theorem execGetData_ext (a0 : ℕ) (a1 : Pkt) (a2 : State) :
    HAll (fun x => Ext [.rst, .regs, .hlk, .cores, .sram, .sramUe, .mem, .queues, .fab, .ras, .free] a2 x) (@execGetData a0 a1 a2) := by
  unfold Sys2Proof.Machine.execGetData
  refine HAll.next ?_
  refine Ext.ite ?_ ?_
  unfold Sys2Proof.Machine.State.arrive
  refine Ext.ite ?_ ?_
  exact Ext.refl _ _
  refine Ext.ite ?_ ?_
  refine Ext.ite ?_ ?_
  refine Ext.step (State.answer_ext ..) rfl ?_
  refine Ext.step (State.bump_ext ..) rfl ?_
  exact Ext.refl _ _
  split
  refine Ext.step (State.emit_ext ..) rfl ?_
  refine Ext.step (State.bump_ext ..) rfl ?_
  refine Ext.ofPair ?_ ‹_›
  refine Ext.step (State.route_ext ..) rfl ?_
  refine Ext.step (State.bump_ext ..) rfl ?_
  exact Ext.refl _ _
  refine Ext.step (State.answer_ext ..) rfl ?_
  refine Ext.ofPair ?_ ‹_›
  refine Ext.step (State.route_ext ..) rfl ?_
  refine Ext.step (State.bump_ext ..) rfl ?_
  exact Ext.refl _ _
  refine Ext.ite ?_ ?_
  refine Ext.ite ?_ ?_
  unfold id
  refine Ext.step (State.bump_ext ..) rfl ?_
  refine Ext.step (State.bump_ext ..) rfl ?_
  exact Ext.refl _ _
  refine Ext.ite ?_ ?_
  refine Ext.step (State.answer_ext ..) rfl ?_
  refine Ext.step (State.bump_ext ..) rfl ?_
  exact Ext.refl _ _
  split
  (dsimp only; split)
  refine Ext.step (State.dupAdd_ext ..) rfl ?_
  refine Ext.step (State.bump_ext ..) rfl ?_
  exact Ext.refl _ _
  unfold Sys2Proof.Machine.State.fabLanded
  split
  refine Ext.step (State.dropTxn_ext ..) rfl ?_
  refine Ext.step (State.dupAdd_ext ..) rfl ?_
  refine Ext.step (State.bump_ext ..) rfl ?_
  exact Ext.refl _ _
  split
  refine Ext.step (State.dropTxn_ext ..) rfl ?_
  refine Ext.step (State.dupAdd_ext ..) rfl ?_
  refine Ext.step (State.bump_ext ..) rfl ?_
  exact Ext.refl _ _
  refine Ext.ite ?_ ?_
  refine Ext.step (State.dropTxn_ext ..) rfl ?_
  refine Ext.step (State.stgAcked_ext ..) rfl ?_
  refine Ext.step (State.dupAdd_ext ..) rfl ?_
  refine Ext.step (State.bump_ext ..) rfl ?_
  exact Ext.refl _ _
  split
  refine Ext.step (State.dropTxn_ext ..) rfl ?_
  refine Ext.step (State.dupAdd_ext ..) rfl ?_
  refine Ext.step (State.bump_ext ..) rfl ?_
  exact Ext.refl _ _
  refine Ext.step (State.dropTxn_ext ..) rfl ?_
  unfold Sys2Proof.Machine.State.landed
  refine Ext.step (State.pump_ext ..) rfl ?_
  refine Ext.step (State.modOp_ext ..) rfl ?_
  refine Ext.step (State.detected_ext ..) rfl ?_
  refine Ext.step (State.dupAdd_ext ..) rfl ?_
  refine Ext.step (State.bump_ext ..) rfl ?_
  exact Ext.refl _ _
  (dsimp only; split)
  refine Ext.step (State.dupAdd_ext ..) rfl ?_
  refine Ext.step (State.bump_ext ..) rfl ?_
  exact Ext.refl _ _
  unfold Sys2Proof.Machine.State.fabLanded
  split
  refine Ext.step (State.dropTxn_ext ..) rfl ?_
  refine Ext.step (State.dupAdd_ext ..) rfl ?_
  refine Ext.step (State.bump_ext ..) rfl ?_
  exact Ext.refl _ _
  split
  refine Ext.step (State.dropTxn_ext ..) rfl ?_
  refine Ext.step (State.dupAdd_ext ..) rfl ?_
  refine Ext.step (State.bump_ext ..) rfl ?_
  exact Ext.refl _ _
  refine Ext.ite ?_ ?_
  refine Ext.step (State.dropTxn_ext ..) rfl ?_
  refine Ext.step (State.stgAcked_ext ..) rfl ?_
  refine Ext.step (State.dupAdd_ext ..) rfl ?_
  refine Ext.step (State.bump_ext ..) rfl ?_
  exact Ext.refl _ _
  split
  refine Ext.step (State.dropTxn_ext ..) rfl ?_
  refine Ext.step (State.dupAdd_ext ..) rfl ?_
  refine Ext.step (State.bump_ext ..) rfl ?_
  exact Ext.refl _ _
  split
  refine Ext.step (State.dupAdd_ext ..) rfl ?_
  refine Ext.step (State.bump_ext ..) rfl ?_
  exact Ext.refl _ _
  refine Ext.step (State.dropTxn_ext ..) rfl ?_
  unfold Sys2Proof.Machine.State.landed
  (dsimp only; split)
  refine Ext.step (State.xferDone_ext ..) rfl ?_
  refine LAll.of_done (P := fun x => Ext _ _ x) ?_ ‹_›
  split
  refine LAll.done ?_
  refine VAll.of_ok (P := fun x => Ext _ _ x) ?_ ‹_›
  refine VAll.step (State.vwrite_ext ..) rfl ?_
  refine Ext.step (State.dupAdd_ext ..) rfl ?_
  refine Ext.step (State.bump_ext ..) rfl ?_
  exact Ext.refl _ _
  refine LAll.fail ?_
  refine Ext.step (State.dupAdd_ext ..) rfl ?_
  refine Ext.step (State.bump_ext ..) rfl ?_
  exact Ext.refl _ _
  refine LAll.wait ?_
  refine Ext.step (State.dupAdd_ext ..) rfl ?_
  refine Ext.step (State.bump_ext ..) rfl ?_
  exact Ext.refl _ _
  refine Ext.step (State.pump_ext ..) rfl ?_
  refine Ext.step (State.modOp_ext ..) rfl ?_
  refine LAll.of_mark (P := fun x => Ext _ _ x) ?_ ‹_›
  split
  refine LAll.done ?_
  refine VAll.of_ok (P := fun x => Ext _ _ x) ?_ ‹_›
  refine VAll.step (State.vwrite_ext ..) rfl ?_
  refine Ext.step (State.dupAdd_ext ..) rfl ?_
  refine Ext.step (State.bump_ext ..) rfl ?_
  exact Ext.refl _ _
  refine LAll.fail ?_
  refine Ext.step (State.dupAdd_ext ..) rfl ?_
  refine Ext.step (State.bump_ext ..) rfl ?_
  exact Ext.refl _ _
  refine LAll.wait ?_
  refine Ext.step (State.poisonTail_ext ..) rfl ?_
  refine LAll.of_fail (P := fun x => Ext _ _ x) ?_ ‹_›
  split
  refine LAll.done ?_
  refine VAll.of_ok (P := fun x => Ext _ _ x) ?_ ‹_›
  refine VAll.step (State.vwrite_ext ..) rfl ?_
  refine Ext.step (State.dupAdd_ext ..) rfl ?_
  refine Ext.step (State.bump_ext ..) rfl ?_
  exact Ext.refl _ _
  refine LAll.fail ?_
  refine Ext.step (State.dupAdd_ext ..) rfl ?_
  refine Ext.step (State.bump_ext ..) rfl ?_
  exact Ext.refl _ _
  refine LAll.wait ?_
  split
  (dsimp only; split)
  refine Ext.step (State.dupAdd_ext ..) rfl ?_
  refine Ext.step (State.bump_ext ..) rfl ?_
  exact Ext.refl _ _
  unfold Sys2Proof.Machine.State.fabLanded
  split
  refine Ext.step (State.dropTxn_ext ..) rfl ?_
  refine Ext.step (State.dupAdd_ext ..) rfl ?_
  refine Ext.step (State.bump_ext ..) rfl ?_
  exact Ext.refl _ _
  split
  refine Ext.step (State.dropTxn_ext ..) rfl ?_
  refine Ext.step (State.dupAdd_ext ..) rfl ?_
  refine Ext.step (State.bump_ext ..) rfl ?_
  exact Ext.refl _ _
  refine Ext.ite ?_ ?_
  refine Ext.step (State.dropTxn_ext ..) rfl ?_
  refine Ext.step (State.stgAcked_ext ..) rfl ?_
  refine Ext.step (State.dupAdd_ext ..) rfl ?_
  refine Ext.step (State.bump_ext ..) rfl ?_
  exact Ext.refl _ _
  split
  refine Ext.step (State.dropTxn_ext ..) rfl ?_
  refine Ext.step (State.dupAdd_ext ..) rfl ?_
  refine Ext.step (State.bump_ext ..) rfl ?_
  exact Ext.refl _ _
  refine Ext.step (State.dropTxn_ext ..) rfl ?_
  unfold Sys2Proof.Machine.State.landed
  refine Ext.step (State.pump_ext ..) rfl ?_
  refine Ext.step (State.modOp_ext ..) rfl ?_
  refine Ext.step (State.detected_ext ..) rfl ?_
  refine Ext.step (State.dupAdd_ext ..) rfl ?_
  refine Ext.step (State.bump_ext ..) rfl ?_
  exact Ext.refl _ _
  (dsimp only; split)
  refine Ext.step (State.dupAdd_ext ..) rfl ?_
  refine Ext.step (State.bump_ext ..) rfl ?_
  exact Ext.refl _ _
  unfold Sys2Proof.Machine.State.fabLanded
  split
  refine Ext.step (State.dropTxn_ext ..) rfl ?_
  refine Ext.step (State.dupAdd_ext ..) rfl ?_
  refine Ext.step (State.bump_ext ..) rfl ?_
  exact Ext.refl _ _
  split
  refine Ext.step (State.dropTxn_ext ..) rfl ?_
  refine Ext.step (State.dupAdd_ext ..) rfl ?_
  refine Ext.step (State.bump_ext ..) rfl ?_
  exact Ext.refl _ _
  refine Ext.ite ?_ ?_
  refine Ext.step (State.dropTxn_ext ..) rfl ?_
  refine Ext.step (State.stgAcked_ext ..) rfl ?_
  refine Ext.step (State.dupAdd_ext ..) rfl ?_
  refine Ext.step (State.bump_ext ..) rfl ?_
  exact Ext.refl _ _
  split
  refine Ext.step (State.dropTxn_ext ..) rfl ?_
  refine Ext.step (State.dupAdd_ext ..) rfl ?_
  refine Ext.step (State.bump_ext ..) rfl ?_
  exact Ext.refl _ _
  split
  refine Ext.step (State.dupAdd_ext ..) rfl ?_
  refine Ext.step (State.bump_ext ..) rfl ?_
  exact Ext.refl _ _
  refine Ext.step (State.dropTxn_ext ..) rfl ?_
  unfold Sys2Proof.Machine.State.landed
  (dsimp only; split)
  refine Ext.step (State.xferDone_ext ..) rfl ?_
  refine LAll.of_done (P := fun x => Ext _ _ x) ?_ ‹_›
  split
  refine LAll.done ?_
  refine VAll.of_ok (P := fun x => Ext _ _ x) ?_ ‹_›
  refine VAll.step (State.vwrite_ext ..) rfl ?_
  refine Ext.step (State.dupAdd_ext ..) rfl ?_
  refine Ext.step (State.bump_ext ..) rfl ?_
  exact Ext.refl _ _
  refine LAll.fail ?_
  refine Ext.step (State.dupAdd_ext ..) rfl ?_
  refine Ext.step (State.bump_ext ..) rfl ?_
  exact Ext.refl _ _
  refine LAll.wait ?_
  refine Ext.step (State.dupAdd_ext ..) rfl ?_
  refine Ext.step (State.bump_ext ..) rfl ?_
  exact Ext.refl _ _
  refine Ext.step (State.pump_ext ..) rfl ?_
  refine Ext.step (State.modOp_ext ..) rfl ?_
  refine LAll.of_mark (P := fun x => Ext _ _ x) ?_ ‹_›
  split
  refine LAll.done ?_
  refine VAll.of_ok (P := fun x => Ext _ _ x) ?_ ‹_›
  refine VAll.step (State.vwrite_ext ..) rfl ?_
  refine Ext.step (State.dupAdd_ext ..) rfl ?_
  refine Ext.step (State.bump_ext ..) rfl ?_
  exact Ext.refl _ _
  refine LAll.fail ?_
  refine Ext.step (State.dupAdd_ext ..) rfl ?_
  refine Ext.step (State.bump_ext ..) rfl ?_
  exact Ext.refl _ _
  refine LAll.wait ?_
  refine Ext.step (State.poisonTail_ext ..) rfl ?_
  refine LAll.of_fail (P := fun x => Ext _ _ x) ?_ ‹_›
  split
  refine LAll.done ?_
  refine VAll.of_ok (P := fun x => Ext _ _ x) ?_ ‹_›
  refine VAll.step (State.vwrite_ext ..) rfl ?_
  refine Ext.step (State.dupAdd_ext ..) rfl ?_
  refine Ext.step (State.bump_ext ..) rfl ?_
  exact Ext.refl _ _
  refine LAll.fail ?_
  refine Ext.step (State.dupAdd_ext ..) rfl ?_
  refine Ext.step (State.bump_ext ..) rfl ?_
  exact Ext.refl _ _
  refine LAll.wait ?_
  exact Ext.refl _ _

--

ACTION ITEM =>
Extract the lines above, from the first one through the one containing "refine HAll.next ?_", and return only those, unchanged.

TASK RESULT =>
theorem execGetData_ext (a0 : ℕ) (a1 : Pkt) (a2 : State) :
    HAll (fun x => Ext [.rst, .regs, .hlk, .cores, .sram, .sramUe, .mem, .queues, .fab, .ras, .free] a2 x) (@execGetData a0 a1 a2) := by
  unfold Sys2Proof.Machine.execGetData
  refine HAll.next ?_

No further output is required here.